■ Data provided
-- ==== Sys2Proof/Config.lean ====
section
/-! DEFINITION. What the spec leaves to an instance, and the free value (93_implementation_defined.md
U1, U4). -/

namespace Sys2Proof

/-- The value of `R_MAX` in `State.reset` and in `decodeTableWord`. `R_MAX` is an OPEN parameter, 1 to 255
(00_scope.md R5); each State carries its own value in the field `rMax`, and this one is the value of the
spec's own vectors. DESIGN CHOICE, log 1: unsafe only for a claim about `State.reset` itself. -/
def Config.rMaxReset : Byte := 8

/-- `draw32()` (00_scope.md R10, 20_memory.md R60): the k-th draw. It has no body, so nothing can be proved
of its value; each data read while BUSY = 1 takes the next index. DESIGN CHOICE for its form, log 6. -/
opaque Config.draw32 : Nat → Word

end Sys2Proof
end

■ Exercise instructions
For this exercise, transcribe all the records exactly.

■ Written response
-- ==== Sys2Proof/Config.lean ====
section
/-! DEFINITION. What the spec leaves to an instance, and the free value (93_implementation_defined.md
U1, U4). -/

namespace Sys2Proof

/-- The value of `R_MAX` in `State.reset` and in `decodeTableWord`. `R_MAX` is an OPEN parameter, 1 to 255
(00_scope.md R5); each State carries its own value in the field `rMax`, and this one is the value of the
spec's own vectors. DESIGN CHOICE, log 1: unsafe only for a claim about `State.reset` itself. -/
def Config.rMaxReset : Byte := 8

/-- `draw32()` (00_scope.md R10, 20_memory.md R60): the k-th draw. It has no body, so nothing can be proved
of its value; each data read while BUSY = 1 takes the next index. DESIGN CHOICE for its form, log 6. -/
opaque Config.draw32 : Nat → Word

end Sys2Proof
end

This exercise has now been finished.